3.2.4. Monosaccharide profiling of polysaccharide fractions of the amla pomace sweetmeat. Polysaccharides are synthesized through dehydration and condensation of various monosaccharide units. Identifying the types and amounts of these monosaccharides is crucial for further understanding the conformation and structure–activity relationships of polysaccharides.40 Therefore, the polysaccharides present in the amla pomace sweetmeat were first extracted, followed by their isolation and purification using methods described in the materials and methods section. Further, its monosaccharide composition was analysed using GC-MS. During the experiment, the multiple freeze–thaw cycles, depigmentation using 30% H2O2, dialysis, and freeze-drying of the sweetmeat sample resulted in the polysaccharide fraction powder. The purity of the obtained polysaccharide fraction was determined to be 99.01%, based on the area normalization method. This indicated that the obtained powder was a homogeneous polysaccharide, making it suitable for further analysis of monosaccharide composition. The GC-MS chromatogram for analysis of the monosaccharide composition of the polysaccharide fraction isolated from the amla-pomace sweetmeat is illustrated as Fig. 7. The results showed that the polysaccharide was composed of galactose, galacturonic acid, arabinose, and rhamnose in the molar ratio 41.4%:15.6%:12.9%:13.8%. Also, xylose, glucose and mannose were detected in smaller quantities.
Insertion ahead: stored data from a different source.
/-- A 32-bit read at a register's offset answers the register. -/
theorem step_readReg {rest : List Input} {v : Word} (r : Reg) (hin : s.inputs = .hostRead r.offset 4 :: rest)
    (hv : s.readReg r = v) : step s = .next { s with inputs := rest, hostData := some v } :=
  step_hostRead hin (by cases r <;> rfl) (by subst hv; cases r <;> rfl)

/-- Settles O9: each place of the map has its area, and the area its value. -/
theorem hostReads : Obligations.HostReads := by
  intro s rest off n v hin hplace
  have hmax := frameMax_le s.cfg
  have hmax' : s.cfg.argMax ≤ 4096 := hmax
  rcases hplace with ⟨rfl, hreg⟩ | ⟨rfl, i, ho, hi, hv⟩ | ⟨rfl, i, ho, hi, hv⟩ | ⟨rfl, i, ho, hi, hw, rfl⟩ |
    ⟨rfl, i, ho, hi, hw, rfl⟩ | ⟨rfl, hlo, hhi, h4, rfl⟩ | ⟨rfl, hlo, h4, rfl⟩
  · rcases hreg with ⟨rfl, rfl⟩ | ⟨rfl, rfl⟩ | ⟨rfl, rfl⟩ | ⟨rfl, rfl⟩ | ⟨rfl, rfl⟩ | ⟨rfl, hv⟩ | ⟨rfl, hv⟩ | ⟨rfl, hv⟩ |
      ⟨rfl, hv⟩ | ⟨rfl, hv⟩ | ⟨rfl, hv⟩ | ⟨rfl, rfl⟩
    · exact step_readReg .cmd hin rfl
    · exact step_readReg .arg0 hin rfl
    · exact step_readReg .arg1 hin rfl
    · exact step_readReg .status hin rfl
    · exact step_readReg .res hin rfl
    · exact step_readReg .len hin (setWidth_eq_of_toNat_eq (by decide) hv)
    · exact step_readReg .bitlen hin (setWidth_eq_of_toNat_eq (by decide) hv)
    · exact step_readReg .ctrlOff hin (setWidth_eq_of_toNat_eq (by decide) hv)
    · exact step_readReg .infoOff hin (setWidth_eq_of_toNat_eq (by decide) hv)
    · exact step_readReg .fcsOff hin (setWidth_eq_of_toNat_eq (by decide) hv)
    · exact step_readReg .npaths hin (setWidth_eq_of_toNat_eq (by decide) hv)
    · exact step_readReg .syncPat hin rfl
  · refine step_hostRead hin (admitted_fbw ho (by omega)) ?_
    rw [readValue_fbw ho (by omega), if_pos hi, setWidth_eq_of_toNat_eq (by decide) hv]
  · refine step_hostRead hin (admitted_abw ho (by omega)) ?_
    rw [readValue_abw ho (by omega), if_pos hi, setWidth_eq_of_toNat_eq (by decide) hv]
  · refine step_hostRead hin (admitted_fbw ho hw) ?_
    rw [readValue_fbw ho hw, if_neg (by omega)]
  · refine step_hostRead hin (admitted_abw ho hw) ?_
    rw [readValue_abw ho hw, if_neg (by omega)]
  · refine step_hostRead hin (admitted_reg (by omega) h4) ?_
    rw [readValue_reg (by omega), regAt_eq_none hlo]
    rfl
  · exact step_hostRead hin (admitted_reserved hlo h4) (readValue_reserved hlo)

/-! ### STATUS -/

theorem Code.number_lt (c : Code) : c.number < 16 := by cases c <;> decide

theorem FState.number_lt (f : FState) : f.number < 8 := by cases f <;> decide

/-- STATUS as a number: its fields fit, so nothing is carried or cut off (10_state.md rule R26). -/
theorem toNat_statusWord (s : State) :
    s.statusWord.toNat = s.code.number + 16 * s.fstate.number + 128 * s.readable.toNat + 256 * s.offv.toNat
      + 512 * s.fcsv.toNat + 1024 * s.nrzst.toNat + 2048 * s.syncEn.toNat + 4096 * s.syncDet.toNat ∧
    s.statusWord.toNat < 2 ^ 13 := by
  have hc := s.code.number_lt
  have hf := s.fstate.number_lt
  have h7 := s.readable.toNat_le
  have h8 := s.offv.toNat_le
  have h9 := s.fcsv.toNat_le
  have h10 := s.nrzst.toNat_le
  have h11 := s.syncEn.toNat_le
  have h12 := s.syncDet.toNat_le
  rw [State.statusWord, BitVec.toNat_ofNat, Nat.mod_eq_of_lt (by omega)]
  omega

/-- A bit of a word, read off its number split at that bit. -/
theorem getLsbD_eq_of_toNat {w : Word} {k lo hi : Nat} {b : Bool} (hw : w.toNat = lo + 2 ^ k * (b.toNat + 2 * hi))
    (hlo : lo < 2 ^ k) : w.getLsbD k = b := by
  rw [← BitVec.testBit_toNat, Nat.testBit_eq_decide_div_mod_eq, hw, Nat.add_mul_div_left _ _ (Nat.two_pow_pos k),
    Nat.div_eq_of_lt hlo, Nat.zero_add, Nat.add_mul_mod_self_left]
  cases b <;> rfl

/-- Settles O10: STATUS is a number in mixed radix, whose digits are its fields. -/
theorem statusLayout : Obligations.StatusLayout := by
  intro s
  obtain ⟨hsum, hlt⟩ := toNat_statusWord s
  have hc := s.code.number_lt
  have hf := s.fstate.number_lt
  have h7 := s.readable.toNat_le
  have h8 := s.offv.toNat_le
  have h9 := s.fcsv.toNat_le
  have h10 := s.nrzst.toNat_le
  have h11 := s.syncEn.toNat_le
  have hcode : s.statusWord.toNat % 16 = s.code.number := by omega
  have hfstate : s.statusWord.toNat / 16 % 8 = s.fstate.number := by omega
  refine ⟨hcode.trans ?_, hfstate.trans ?_, ?_, ?_, ?_, ?_, ?_, ?_, hlt, rfl⟩
  · cases s.code <;> rfl
  · cases s.fstate <;> rfl
  · exact getLsbD_eq_of_toNat (lo := s.code.number + 16 * s.fstate.number)
      (hi := s.offv.toNat + 2 * s.fcsv.toNat + 4 * s.nrzst.toNat + 8 * s.syncEn.toNat + 16 * s.syncDet.toNat)
      (by omega) (by omega)
  · exact getLsbD_eq_of_toNat (lo := s.code.number + 16 * s.fstate.number + 128 * s.readable.toNat)
      (hi := s.fcsv.toNat + 2 * s.nrzst.toNat + 4 * s.syncEn.toNat + 8 * s.syncDet.toNat) (by omega) (by omega)
  · exact getLsbD_eq_of_toNat
      (lo := s.code.number + 16 * s.fstate.number + 128 * s.readable.toNat + 256 * s.offv.toNat)
      (hi := s.nrzst.toNat + 2 * s.syncEn.toNat + 4 * s.syncDet.toNat) (by omega) (by omega)
  · exact getLsbD_eq_of_toNat
      (lo := s.code.number + 16 * s.fstate.number + 128 * s.readable.toNat + 256 * s.offv.toNat + 512 * s.fcsv.toNat)
      (hi := s.syncEn.toNat + 2 * s.syncDet.toNat) (by omega) (by omega)
  · exact getLsbD_eq_of_toNat
      (lo := s.statusWord.toNat % 2 ^ 11) (hi := s.syncDet.toNat) (by omega) (by omega)
  · exact getLsbD_eq_of_toNat (lo := s.statusWord.toNat % 2 ^ 12) (hi := 0) (by omega) (by omega)

/-! ### Writes -/

/-- The low bits of a word as a number. -/
theorem toNat_extractLsb'_zero (w : Word) (n : Nat) : (w.extractLsb' 0 n).toNat = w.toNat % 2 ^ n := by
  rw [BitVec.extractLsb'_toNat, Nat.shiftRight_zero]

/-- Settles O11: the two writes are `hostSetLen` and `hostSetBitlen`, with the low bits taken as numbers. -/
theorem hostWritesOfLenAndBitlen : Obligations.HostWritesOfLenAndBitlen := by
  intro s w rest
  constructor
  · intro hin
    rw [step_cons hin, perform_hostWrite w rfl, ← toNat_extractLsb'_zero]
    rfl
  · intro hin
    rw [step_cons hin, perform_hostWrite w rfl, ← toNat_extractLsb'_zero]
    rfl

/-- An 8-bit write of a backed byte of FB stores it. -/
theorem step_storeFb {rest : List Input} {off : BitVec 14} {v : Word} {i : Nat} (hin : s.inputs = .hostWrite off 1 v :: rest)
    (ho : off.toNat = 0x1000 + i) (hi : i < s.cfg.frameMax) :
    step s = .next ({ s with inputs := rest }.setFb i [v.extractLsb' 0 8]) := by
  have hmax := frameMax_le s.cfg
  rw [step_cons hin, perform_hostWrite v (admitted_fbw ho (by omega)), State.writeValue, areaOf_fbw ho (by omega)]
  simp only [hi, if_true]

/-- An 8-bit write of a backed byte of AB stores it. -/
theorem step_storeAb {rest : List Input} {off : BitVec 14} {v : Word} {i : Nat} (hin : s.inputs = .hostWrite off 1 v :: rest)
    (ho : off.toNat = 0x2000 + i) (hi : i < s.cfg.argMax) :
    step s = .next ({ s with inputs := rest }.setAb i [v.extractLsb' 0 8]) := by
  have hmax : s.cfg.argMax ≤ 4096 := frameMax_le s.cfg
  rw [step_cons hin, perform_hostWrite v (admitted_abw ho (by omega)), State.writeValue, areaOf_abw ho (by omega)]
  simp only [hi, if_true]

/-- FB after the write of one byte. -/
theorem fbByte_setFb_singleton (s : State) (i : Nat) (b : Byte) (j : Nat) :
    (s.setFb i [b]).fbByte j = if j = i then b else s.fbByte j := by
  rw [fbByte_setFb]
  by_cases h : j = i
  · subst h; simp
  · rw [if_neg (by simp; omega), if_neg h]
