-- ==== Sys2Proof/Machine/Step.lean ====
section
/-! DEFINITION. One step of the transition system (60_exceptions.md R244). -/

namespace Sys2Proof.Machine

/-- One event: a reset, the completion of the latched command, or one turn of the host (60_exceptions.md R244). -/
def step (s : State) : Host.Outcome State Fault Refusal :=
  match nextEvent s with
  | .reset => .next (resetEvent s)
  | .complete => exec s.op s
  | .host => hostTurn s

/-- `s` with the command byte `w` placed so that the next step takes it up (log 9). A command is one byte (30_encoding.md R85). -/
def State.withFetchWord (s : State) (nbits w : Nat) : State :=
  match tableBytes (nbits / 8) w with
  | b :: _ => placeCommand b s
  | [] => s

end Sys2Proof.Machine
end

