-- ==== Sys2Proof/Certificates/Slice0/Obligations.lean ====
section
/-! DEFINITION. The statements for the provers. Where a statement speaks of a value that the spec calls a draw or LATENCY, it holds
for every value, since those are uninterpreted (log 1, log 5). Where the spec marks a rule as derived, it is the spec's own inference,
and the statement's basis is `derived`. -/

open Sys2Proof Sys2Proof.Machine

/-! Encoding (30_encoding.md) -/

/-- 30_encoding.md R83: the four command bytes with their OP, SZ and RSVD fields (R81), each matched as a whole byte, are the
complete list. -/
def Obligations.DecoderMatchesCommandTable : Prop :=
  (∀ b i, decodeCommand b = .ok i ↔ b = encodeByte i) ∧
    encodeByte .enc32 = 0b00000001#8 ∧ encodeByte .enc64 = 0b00000101#8 ∧
    encodeByte .dec32 = 0b00000010#8 ∧ encodeByte .dec64 = 0b00000110#8 ∧
    splitCommand (encodeByte .enc32) = { op := 0b01, sz := 0, rsvd := 0 } ∧
    splitCommand (encodeByte .enc64) = { op := 0b01, sz := 1, rsvd := 0 } ∧
    splitCommand (encodeByte .dec32) = { op := 0b10, sz := 0, rsvd := 0 } ∧
    splitCommand (encodeByte .dec64) = { op := 0b10, sz := 1, rsvd := 0 }

/-- 30_encoding.md R84: every other byte is reserved; while IDLE it reports ILLEGAL and changes no output, while BUSY it is the
host protocol fault of any CMD write. -/
def Obligations.ReservedBytesRunNothing : Prop :=
  ∀ b : Byte, b ∉ [0x01#8, 0x05#8, 0x02#8, 0x06#8] →
    (∃ e, decodeCommand b = .error e) ∧
    (∀ s : State, s.phase = .idle → ∃ t, hostWrite 0x000 b s = .next t ∧
      t.phase = .idle ∧ statusIllegal t.status = true ∧ t.mem = s.mem ∧ t.outLen = s.outLen) ∧
    (∀ s : State, s.phase = .busy → hostWrite 0x000 b s = .fault (.hostProtocolFault (.cmdWhileBusy b)))

/-- 30_encoding.md R85: a command is exactly one byte, and decoding what was encoded gives the command and the bytes after it. -/
def Obligations.DecodeEncodeAgree : Prop :=
  ∀ (i : Instr) (rest : List Byte), (encode i).length = 1 ∧ decode (encode i ++ rest) = .ok (i, rest) ∧
    decodeTableWord 8 (encodeByte i).toNat = some i

/-! Registers, address map and host accesses (10_state.md, 20_memory.md, 60_exceptions.md) -/

/-- 20_memory.md R52, the address column: CMD, STATUS, OUT_LEN, the two buffers, and nothing else. -/
def Obligations.AddressMapPlaces : Prop :=
  placeOf 0x000 = .cmd ∧ placeOf 0x001 = .status ∧ placeOf 0x002 = .outLen ∧
    (∀ i ≤ 88, placeOf (BitVec.ofNat 10 (0x100 + i)) = .inBuf i ∧ placeOf (BitVec.ofNat 10 (0x200 + i)) = .outBuf i) ∧
    (∀ a : Addr, placeOf a = .reserved ↔ (0x003 ≤ a.toNat ∧ a.toNat ≤ 0x0FF) ∨ (0x159 ≤ a.toNat ∧ a.toNat ≤ 0x1FF) ∨
      (0x259 ≤ a.toNat ∧ a.toNat ≤ 0x3FF))

/-- 60_exceptions.md R220: a legal command byte written while IDLE latches the command and makes the engine BUSY; the buffers and
OUT_LEN stay, and while BUSY every read of OUT_BUF or OUT_LEN is a draw. -/
def Obligations.LegalCommandIsIssued : Prop :=
  (∀ (s : State) (i : Instr), s.phase = .idle →
    ∃ t, hostWrite 0x000 (encodeByte i) s = .next t ∧ t.cmd = encodeByte i ∧ t.op = i ∧ t.phase = .busy ∧ t.status = 0x01#8 ∧
      t.mem = s.mem ∧ t.outLen = s.outLen ∧ t.draws = s.draws ∧ t.inputs = s.inputs ∧ t.trace = s.trace ∧ t.prog = s.prog ∧
      t.hostPc = s.hostPc ∧ t.burst = s.burst ∧ t.hostVars = s.hostVars) ∧
  (∀ (u : State) (a : Addr), u.phase = .busy → (placeOf a = .outLen ∨ ∃ i, placeOf a = .outBuf i) →
    hostRead a u = (Config.draw u.draws, { u with draws := u.draws + 1 }))

/-- 60_exceptions.md R221: a reserved byte written while IDLE is reported and nothing else changes. -/
def Obligations.ReservedCommandIsReported : Prop :=
  ∀ (s : State) (b : Byte), s.phase = .idle → (∀ i, b ≠ encodeByte i) →
    hostWrite 0x000 b s = .next { s with cmd := b, status := 0x0A#8 }

/-- 60_exceptions.md R222: a CMD write while BUSY is F1, whatever the byte. -/
def Obligations.CmdWriteWhileBusyFaults : Prop :=
  ∀ (s : State) (b : Byte), s.phase = .busy → hostWrite 0x000 b s = .fault (.hostProtocolFault (.cmdWhileBusy b))

/-- 60_exceptions.md R232 (BUSY) and the row of R244 for IDLE: an IN_BUF write while BUSY is F2; while IDLE it stores that byte,
sets its written flag, and changes nothing else. -/
def Obligations.InBufWriteStoresOrFaults : Prop :=
  ∀ (s : State) (i : Nat) (v : Byte), i ≤ 88 →
    (s.phase = .busy → hostWrite (BitVec.ofNat 10 (0x100 + i)) v s = .fault (.hostProtocolFault (.inBufWhileBusy i v))) ∧
    (s.phase = .idle → ∃ t, hostWrite (BitVec.ofNat 10 (0x100 + i)) v s = .next t ∧ inBufAt t i = some v ∧
      inWritten t i = true ∧ (∀ a, a ≠ 0x100 + i → Memory.read t.mem a = Memory.read s.mem a) ∧ { t with mem := s.mem } = s)

/-- 10_state.md R36, column host write: a write to STATUS, OUT_LEN, OUT_BUF or a reserved address is ignored, in both phases. -/
def Obligations.ReadOnlyWritesAreIgnored : Prop :=
  ∀ (s : State) (a : Addr) (v : Byte), placeOf a ≠ .cmd → (∀ i, placeOf a ≠ .inBuf i) → hostWrite a v s = .next s

/-- 20_memory.md R53: a read of a reserved address returns a draw, the next read another one; a write is ignored. -/
def Obligations.ReservedAddressesHoldNothing : Prop :=
  ∀ (s : State) (a : Addr) (v : Byte), placeOf a = .reserved →
    hostRead a s = (Config.draw s.draws, { s with draws := s.draws + 1 }) ∧ hostWrite a v s = .next s

/-- 60_exceptions.md R244, the HostRead rows: what a read returns at each place in each phase, and that it changes no engine
state. -/
def Obligations.HostReadReturns : Prop :=
  ∀ (s : State) (a : Addr),
    s.SameEngine (hostRead a s).2 ∧
    (placeOf a = .cmd → hostRead a s = (s.cmd, s)) ∧
    (placeOf a = .status → hostRead a s = (s.status, s)) ∧
    (placeOf a = .outLen → s.phase = .idle → ∀ v, s.outLen = .defined v → hostRead a s = (v, s)) ∧
    (∀ i v, placeOf a = .inBuf i → inBufAt s i = some v → hostRead a s = (v, s)) ∧
    (∀ i v, placeOf a = .outBuf i → s.phase = .idle → outBufAt s i = some v → hostRead a s = (v, s)) ∧
    ((placeOf a = .reserved ∨ (placeOf a = .outLen ∧ (s.phase = .busy ∨ s.outLen = .unspecified)) ∨
        (∃ i, placeOf a = .inBuf i ∧ inBufAt s i = none) ∨
        (∃ i, placeOf a = .outBuf i ∧ (s.phase = .busy ∨ outBufAt s i = none))) →
      hostRead a s = (Config.draw s.draws, { s with draws := s.draws + 1 }))

/-- 60_exceptions.md R233: an access of another width than 8 is refused with its address and width. -/
def Obligations.WideAccessIsRefused : Prop :=
  ∀ (s : State) (a : Addr) (width : Nat) (data : BitVec width), width ≠ 8 →
    hostAccess (.read a width) s = .refused (.wideAccess a.toNat width) ∧
    hostAccess (.write a width data) s = .refused (.wideAccess a.toNat width)

/-- 60_exceptions.md R230: a host access goes on exactly when it is 8 bits wide and writes neither CMD nor IN_BUF while BUSY. -/
def Obligations.SafeAccessesAreTheOnesThatGoOn : Prop :=
  ∀ (s : State) (x : Access), x.safe s = true ↔ ∃ t, hostAccess x s = .next t

/-! Steps, reset, the command lifecycle (60_exceptions.md, 70_reset_and_hazards.md) -/

/-- 70_reset_and_hazards.md R250: the state after reset, where nothing may be relied on but CMD and STATUS. -/
def Obligations.ResetStateIsAsListed : Prop :=
  State.reset.phase = .idle ∧ State.reset.cmd = 0x00#8 ∧ State.reset.status = 0x00#8 ∧ State.reset.outLen = .unspecified ∧
    (∀ i, inWritten State.reset i = false) ∧ (∀ i, outBufAt State.reset i = none) ∧
    (∀ a : Addr, placeOf a ≠ .cmd → placeOf a ≠ .status → visible a State.reset = none)

/-- 70_reset_and_hazards.md R251: a waiting reset is the next step whatever the engine does, also where a completion is due; the
engine's state is then the reset state, so a running command is gone and has written nothing. The clause about `op`, which R250 leaves
unspecified, is the model's choice (log 2). -/
def Obligations.ResetTakesPrecedence : Prop :=
  ∀ s : State, s.inputs.head? = some .reset → ∃ t, step s = .next t ∧ State.reset.SameEngine t

/-- 60_exceptions.md R223, R244: the step that the latency makes due runs the latched command, which is the one that CMD decodes to;
any other step is a reset or a host turn. The last clause says the same of a command placed by withFetchWord (log 9). -/
def Obligations.StepRunsTheLatchedCommand : Prop :=
  (∀ (s : State) (i : Instr), s.Inv → s.phase = .busy → s.countdown = 0 → s.inputs.head? ≠ some .reset →
    decodeCommand s.cmd = .ok i → step s = exec i s) ∧
  (∀ s : State, s.inputs.head? ≠ some .reset → (s.phase = .idle ∨ s.countdown ≠ 0) → step s = hostTurn s) ∧
  (∀ (s : State) (i : Instr), step (s.withFetchWord 8 (encodeByte i).toNat) = exec i (s.withFetchWord 8 (encodeByte i).toNat))

/-- 60_exceptions.md R244, 70_reset_and_hazards.md R262: unless a reset waits or the completion is due, the oldest queued access is
performed, and one host step of the latency passes. -/
def Obligations.QueuedAccessIsTheNextHostStep : Prop :=
  ∀ (s : State) (x : Access) (rest : List Input), s.inputs = .access x :: rest → (s.phase = .idle ∨ s.countdown ≠ 0) →
    step s = hostAccess x { s with inputs := rest, countdown := s.countdown - 1 }

/-- 70_reset_and_hazards.md R263: once BUSY, the completion step comes after at most `countdown` host steps, unless a reset comes
first or the run ends. -/
def Obligations.CompletionComesAfterFinitelyManySteps : Prop :=
  ∀ s : State, s.phase = .busy →
    ∃ n ≤ s.countdown,
      (∃ t, runSteps n s = .next t ∧ t.op = s.op ∧ t.phase = .busy ∧ step t = exec s.op t) ∨
      (∃ t, runSteps n s = .next t ∧ t.inputs.head? = some .reset) ∨
      (∀ t, runSteps n s ≠ .next t)

/-- 70_reset_and_hazards.md R262: a host that polls STATUS ends in the same engine state whatever LATENCY was. -/
def Obligations.PollingResultDoesNotDependOnLatency : Prop :=
  ∀ s t : State, s.phase = .busy → s.inputs = List.replicate s.countdown (.access (.read 0x001 8)) → exec s.op s = .next t →
    ∃ u, runSteps (s.countdown + 1) s = .next u ∧ t.SameEngine u

/-- 10_state.md R26: BUSY is 1 exactly when the phase is BUSY; the issue of a legal command sets it, a completion and a reset clear
it, and no other step changes it. -/
def Obligations.BusyChangesOnlyAtIssueCompletionAndReset : Prop :=
  (∀ s t : State, s.Inv → step s = .next t →
    (statusBusy t.status = true ↔ t.phase = .busy) ∧
    (statusBusy s.status = false → statusBusy t.status = true →
      ∃ i, t.trace = .wrote 0x000 (encodeByte i) :: s.trace ∧ t.op = i ∧ t.cmd = encodeByte i) ∧
    (statusBusy s.status = true → statusBusy t.status = false → nextEvent s = .complete ∨ nextEvent s = .reset) ∧
    (nextEvent s = .complete ∨ nextEvent s = .reset → statusBusy t.status = false)) ∧
  (∀ (s : State) (i : Instr), s.phase = .idle → ∃ t, hostWrite 0x000 (encodeByte i) s = .next t ∧ statusBusy t.status = true)

/-- 10_state.md R36: who writes what. OUT_LEN changes only at a reset or an encode completion, OUT_BUF only at a reset or a
completion, IN_BUF only at a reset or a host step while IDLE, CMD only at a reset or a host step. -/
def Obligations.EachRegisterHasItsOneWriter : Prop :=
  ∀ s t : State, step s = .next t →
    (t.outLen ≠ s.outLen → nextEvent s = .reset ∨ (nextEvent s = .complete ∧ isEncode s.op = true)) ∧
    ((∃ i, outBufAt t i ≠ outBufAt s i) → nextEvent s = .reset ∨ nextEvent s = .complete) ∧
    ((∃ i ≤ 88, inBufAt t i ≠ inBufAt s i) → nextEvent s = .reset ∨ (nextEvent s = .host ∧ s.phase = .idle)) ∧
    (t.cmd ≠ s.cmd → nextEvent s = .reset ∨ nextEvent s = .host)

/-- 10_state.md R35: the flags BUSY, DONE, ERR, ILLEGAL that each event leaves. -/
def Obligations.FlagsPerEvent : Prop :=
  (∀ s : State, flagsOf (resetEvent s).status = (false, false, false, false)) ∧
  (∀ (s : State) (i : Instr), s.phase = .idle →
    ∃ t, hostWrite 0x000 (encodeByte i) s = .next t ∧ flagsOf t.status = (true, false, false, false)) ∧
  (∀ (s : State) (b : Byte), s.phase = .idle → (∀ i, b ≠ encodeByte i) →
    ∃ t, hostWrite 0x000 b s = .next t ∧ flagsOf t.status = (false, true, false, true)) ∧
  (∀ (s t : State) (i : Instr), isEncode i = true → exec i s = .next t → flagsOf t.status = (false, true, false, false)) ∧
  (∀ (s t : State) (i : Instr), isEncode i = false → exec i s = .next t →
    flagsOf t.status = (false, true, false, false) ∨ flagsOf t.status = (false, true, true, false))

/-- The invariant holds after reset (70_reset_and_hazards.md R250). -/
def Obligations.ResetSatisfiesInvariant : Prop := State.reset.Inv

/-- Every step keeps the invariant: canonical memory, STATUS.BUSY equal to the phase (10_state.md R26), the five STATUS values with
the CMD each goes with (60_exceptions.md R225), OUT_LEN a legal length (10_state.md R30). -/
def Obligations.StepKeepsInvariant : Prop := ∀ s t : State, s.Inv → step s = .next t → t.Inv

/-- 60_exceptions.md R242: a step of one instance changes no state of another. -/
def Obligations.InstancesDoNotInteract : Prop :=
  ∀ (sys sys' : System) (k j : Nat), System.stepAt k sys = .next sys' → j ≠ k → sys'[j]? = sys[j]?

/-! The four commands (42_encode.md, 43_decode.md) -/

/-- ENC32, ENC64, DEC32 and DEC64 complete whenever every byte they read is written: the engine is IDLE and DONE, an encode without
ERR, and only the first bytes of OUT_BUF that 20_memory.md R63 names, and an encode's OUT_LEN, may have changed. -/
def Obligations.EveryCommandCompletes : Prop :=
  ∀ (i : Instr) (s : State), ReadSetWritten i s →
    ∃ t, exec i s = .next t ∧ t.phase = .idle ∧ (t.status = 0x02#8 ∨ (t.status = 0x06#8 ∧ isEncode i = false)) ∧
      (isEncode i = false → t.outLen = s.outLen) ∧ SameMemoryBut (writeWindow i) s t ∧ s.SameCommandAndHost t

/-- 60_exceptions.md R231: a command stops exactly on an unwritten byte of its read set, with the lowest such index; no command
ends in any other fault or in a refusal. -/
def Obligations.UninitialisedInputIsTheLowestIndex : Prop :=
  (∀ (i : Instr) (s : State) (r : Refusal), exec i s ≠ .refused r) ∧
  (∀ (i : Instr) (s : State) (f : Fault), isEncode i = true → (exec i s = .fault f ↔
    ∃ k < (commandSize i).bytes, f = .uninitialisedInput k ∧ inWritten s k = false ∧ ∀ j < k, inWritten s j = true)) ∧
  (∀ (i : Instr) (s : State) (f : Fault), isEncode i = false → (exec i s = .fault f ↔
    ∃ k < (commandSize i).encoded, f = .uninitialisedInput k ∧ inWritten s k = false ∧ ScanPasses s k))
The presence of these monosaccharides in amla pomace sweetmeat is seconded by the fact that polysaccharides present in gooseberry are reported to be composed of galacturonic acid, galactose, rhamnose, arabinose, glucose, xylose and mannose.41 Besides, polysaccharides found in coconut have been reported to consist of xylose, arabinose, galacturonic acid, galactose and glucose.42
 |
| Fig. 7 GC-MS chromatogram for the monosaccharide composition of the polysaccharide isolated from amla pomace sweetmeat (1-xylose; 2- mannose; 3- glucose; 4- rhamnose; 5- galacturonic acid; 6- arabinose; 7- galactose). | |
4 Conclusion
Amla pomace, a by-product of amla juice extraction, is particularly abundant in vitamin C, phytochemicals, and dietary fibre, and shows strong potential in functional food development. This study explored the incorporation of amla pomace into dairy-based sweetmeats as a partial replacement for khoa to enhance their nutritional and functional properties. Fuzzy logic modelling of sensory data showed that replacement of khoa with amla pomace was very well accepted, with samples containing 30% khoa, 22.5% amla pomace, 7.5% desiccated coconut, and 40% sugar (S4) as the best sweetmeat sample. Besides, the preference ranking of samples based on their similarity values was S4 > S3 > S2 > S1 > S5 > S6. The selected sensory attributes were found to follow the general order of preference for the sweetmeats' quality criteria as follows OA > BT > F > CA. Furthermore, the best functional sweetmeat sample (S4) was found to contain 3.97% dietary fiber and significantly higher levels of ascorbic acid (98.71 mg/100 g) and phenolics (54.65 mg GAE/g), although fat and protein contents were slightly lower than those of the control. Also, the former sample exhibited increased hardness, cohesiveness, and chewiness. Besides, monosaccharides such as galactose, arabinose, glucose, and others were identified in polysaccharides isolated from amla pomace sweetmeat. Overall, the study confirms that amla pomace is a potential ingredient and can be utilized for the development of various food formulations with promising sensory and health attributes. Besides, the results also reveal that the sensory attributes of APS stored for 6 days under ambient conditions were found to be at par with the fresh samples. However, there is further scope of research to examine the effect of storage on the textural, nutritional, and microbial quality of amla pomace sweetmeat.
Data availability
The supporting data in the study will be provided by the corresponding author upon the appropriate request.
Author contributions
The author SF wrote the first draft of the manuscript. VK contributed as the senior author to critically revise the manuscript and gave its final shape. All authors have read, critically reviewed, and approved the final manuscript.
Conflicts of interest
The authors declare that there is no conflict of interests.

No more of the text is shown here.